Posted to user@flink.apache.org by Chesnay Schepler <ch...@apache.org> on 2022/01/12 09:03:50 UTC
Re: what is efficient way to write Left join in flink

Your best bet is to try out both approaches with some representative data.

On 12/01/2022 08:11, Ronak Beejawat (rbeejawa) wrote:
> Hi Team,
>
> Can you please help me with the below query, I wanted to know which approach will be better and efficient for multiple left join within one min tumbling window concept (Datastream Vs SQL API wrt. performance and memory management)
>
> Use case :
> 1. We have topic one (testtopic1) which will get half a million data every minute.
> 2. We have topic two (testtopic2) which will get 23 data points as static or reference.

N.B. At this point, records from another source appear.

/-! ### The lamps (03 R54, R56) -/

theorem Does.lampsLaw {L : Prop} {s t : State} (h : Does L s t) (k : lampsLaw s.lamps) : lampsLaw t.lamps := by
  induction h with
  | refl => exact k
  | lamps _ l ok ih => exact ok ih
  | settled _ x a _ _ ih => rw [settled_rest]; exact ih
  | unsettled _ x b _ _ ih => rw [changeState_rest]; exact ih
  | retaken _ i f b _ _ _ _ ih => rw [retakeSide_rest]; exact ih
  | fields _ x g _ ih => rw [modifyFields_rest]; exact ih
  | charged _ x n _ ih => rw [charge_rest]; exact ih
  | reset _ _ c _ => exact ⟨List.length_replicate, Nat.zero_lt_succ _, Nat.zero_lt_succ _⟩
  | released _ held ih => rw [releaseReset, if_pos held]; exact ih
  | _ => assumption

/-- Settles O55: each of the four laws is kept by every change of Moves.lean. -/
theorem everyStepKeepsTheLockTheNoticesAndTheSettings :
    Obligations.EveryStepKeepsTheLockTheNoticesAndTheSettings := by
  intro s t e
  have h := step_does e
  exact ⟨fun k => h.lockLaw k, fun k => h.noticesLaw k, fun k => h.settingsLaw k, fun k => h.lampsLaw k⟩

end Sys2Proof.Machine
end

section
/-! PROOFS of the family of invariants. The tally: its counters and its retake list. -/

namespace Sys2Proof.Machine

/-! ### What a law of the tally reads -/

theorem tallyReadable_congr {s t : State} (h : t.col.volState = s.col.volState) : tallyReadable t = tallyReadable s := by
  simp [tallyReadable, h]

theorem tallyReadable_of_active {s : State} (h : volumeActive s) : tallyReadable s = true := by
  rcases h with h | h | h <;> simp [tallyReadable, h]

theorem leafCount_congr {s t : State} (h : t.col.volume = s.col.volume) : leafCount t = leafCount s := by
  simp [leafCount, h]

theorem changeState_col (x : Target) (a b : TState) (t : State) :
    (changeState x a b t).col = (modifyFields x ({ · with state := b }) t).col := moveCount_col ..

theorem unsettle_of_settled {x : Target} {b : TState} {t : State} (was : stateOf t x = some b) (n : b ≠ .pending) :
    unsettle x t = changeState x b .pending t := by simp [unsettle, was, n]

theorem allPanels_foldouts {s t : State} (h : t.col.foldouts = s.col.foldouts) : allPanels t = allPanels s := by
  simp [allPanels, panelsUnder, panelsOf, h]

theorem stateOf_modifyLeaf (t : State) (i : Nat) {g : LeafRecord → LeafRecord}
    (keep : ∀ l, (g l).recto = l.recto ∧ (g l).verso = l.verso) : stateOf (modifyLeaf i g t) = stateOf t := by
  funext x
  simp only [stateOf, fieldsOf_modifyLeaf t i keep]

/-- A charge changes the collation as a change of the target's dose, or not at all. -/
theorem charge_col (x : Target) (n : Nat) (t : State) :
    (charge x n t).col = (modifyFields x (fun q => { q with dose := q.dose + n }) t).col ∨ charge x n t = t := by
  unfold charge
  split
  · exact .inl rfl
  · exact .inr rfl

theorem stateOf_charge (x : Target) (n : Nat) (t : State) : stateOf (charge x n t) = stateOf t := by
  rcases charge_col x n t with h | h
  · exact (stateOf_col h).trans (stateOf_modify_keep fun _ => rfl)
  · rw [h]

theorem charge_shape (x : Target) (n : Nat) (t : State) :
    (charge x n t).col.volState = t.col.volState ∧ (charge x n t).col.volume = t.col.volume ∧
    (charge x n t).col.leaves.length = t.col.leaves.length := by
  rcases charge_col x n t with h | h
  · rw [h]; exact modifyFields_shape ..
  · rw [h]; exact ⟨rfl, rfl, rfl⟩

/-! ### The counters (07 R135, R137) -/

/-- The counters' law rests on the collation's shape, the two counters and the targets' states. -/
theorem countersLaw_congr {s t : State} (vs : t.col.volState = s.col.volState) (vol : t.col.volume = s.col.volume)
    (len : t.col.leaves.length = s.col.leaves.length) (panels : allPanels t = allPanels s) (states : stateOf t = stateOf s)
    (sides : t.tally.sideCounts = s.tally.sideCounts) (ps : t.tally.panelCounts = s.tally.panelCounts)
    (h : countersLaw s) : countersLaw t := by
  obtain ⟨hlen, hcount⟩ := h
  refine ⟨fun hv => by rw [len, leafCount_congr vol]; exact hlen (vs ▸ hv), fun hr => ?_⟩
  simp only [sideStates, panelStates, states, panels, allSides_congr len, sides, ps]
  exact hcount (tallyReadable_congr vs ▸ hr)

theorem countersLaw_changeState {t : State} {x : Target} {a b : TState} (was : stateOf t x = some a)
    (h : countersLaw t) : countersLaw (changeState x a b t) := by
  obtain ⟨hlen, hcount⟩ := h
  obtain ⟨vs, vol, len⟩ := modifyFields_shape x ({ · with state := b }) t
  rw [← changeState_col x a b t] at vs vol len
  refine ⟨fun hv => ?_, fun hr => ?_⟩
  · rw [leafCount_congr vol, len]
    exact hlen (vs ▸ hv)
  · obtain ⟨hs, hp⟩ := hcount (tallyReadable_congr vs ▸ hr)
    exact changeState_counters was hs hp

theorem countersLaw_dropRetake {t : State} (x : Target) (h : countersLaw t) : countersLaw (dropRetake x t) := by
  obtain ⟨hc, hs, hp⟩ := dropRetake_tally x t
  exact countersLaw_congr (by rw [hc]) (by rw [hc]) (by rw [hc]) (allPanels_col hc) (stateOf_col hc) hs hp h

theorem countersLaw_makeReady {t : State} (loading : t.col.volState = .loading) (h : countersLaw t) :
    countersLaw (makeReady t) := by
  refine ⟨fun _ => ?_, fun _ => ⟨rfl, rfl⟩⟩
  have hl : (makeReady t).col.leaves.length = t.col.leaves.length := by simp [makeReady, readyCollation]
  rw [hl, h.1 (by simp [loading])]
  rfl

> 3. We have topic two (testtopic3) which will get one million data every minute.
>
>
> So we are doing join as (select * testtopic1  left join  testtopic2 left join testtopic3  group by tumble window of 1 min duration)
>
> So the question is which API will be more efficient and faster for such use case (datastream API or sql API) for intensive joining logic?
>
> Thanks
> Ronak Beejawat
>
>
>
> From: Ronak Beejawat (rbeejawa)
> Sent: Tuesday, January 11, 2022 6:12 PM
> To: 'dev@flink.apache.org' <de...@flink.apache.org>; 'community@flink.apache.org' <co...@flink.apache.org>; 'user@flink.apache.org' <us...@flink.apache.org>
> Cc: 'Hang Ruan' <ru...@gmail.com>; Shrinath Shenoy K (sshenoyk) <ss...@cisco.com>
> Subject: RE: what is efficient way to write Left join in flink
>
> Can please someone help / reply on below Question ?
>
> From: Ronak Beejawat (rbeejawa)
> Sent: Monday, January 10, 2022 7:40 PM
> To: dev@flink.apache.org<ma...@flink.apache.org>; community@flink.apache.org<ma...@flink.apache.org>; user@flink.apache.org<ma...@flink.apache.org>
> Cc: Hang Ruan <ru...@gmail.com>>; Shrinath Shenoy K (sshenoyk) <ss...@cisco.com>>
> Subject: what is efficient way to write Left join in flink
>
> Hi Team,
>
> We want a clarification on one real time processing scenario for below mentioned use case.
>
> Use case :
> 1. We have topic one (testtopic1) which will get half a million data every minute.
> 2. We have topic two (testtopic2) which will get one million data every minute.
>
> So we are doing join as testtopic1  left join  testtopic2 which has a correlated data 1:2
>
> So the question is which API will be more efficient and faster for such use case (datastream API or sql API) for intensive joining logic?
>
> Thanks
> Ronak Beejawat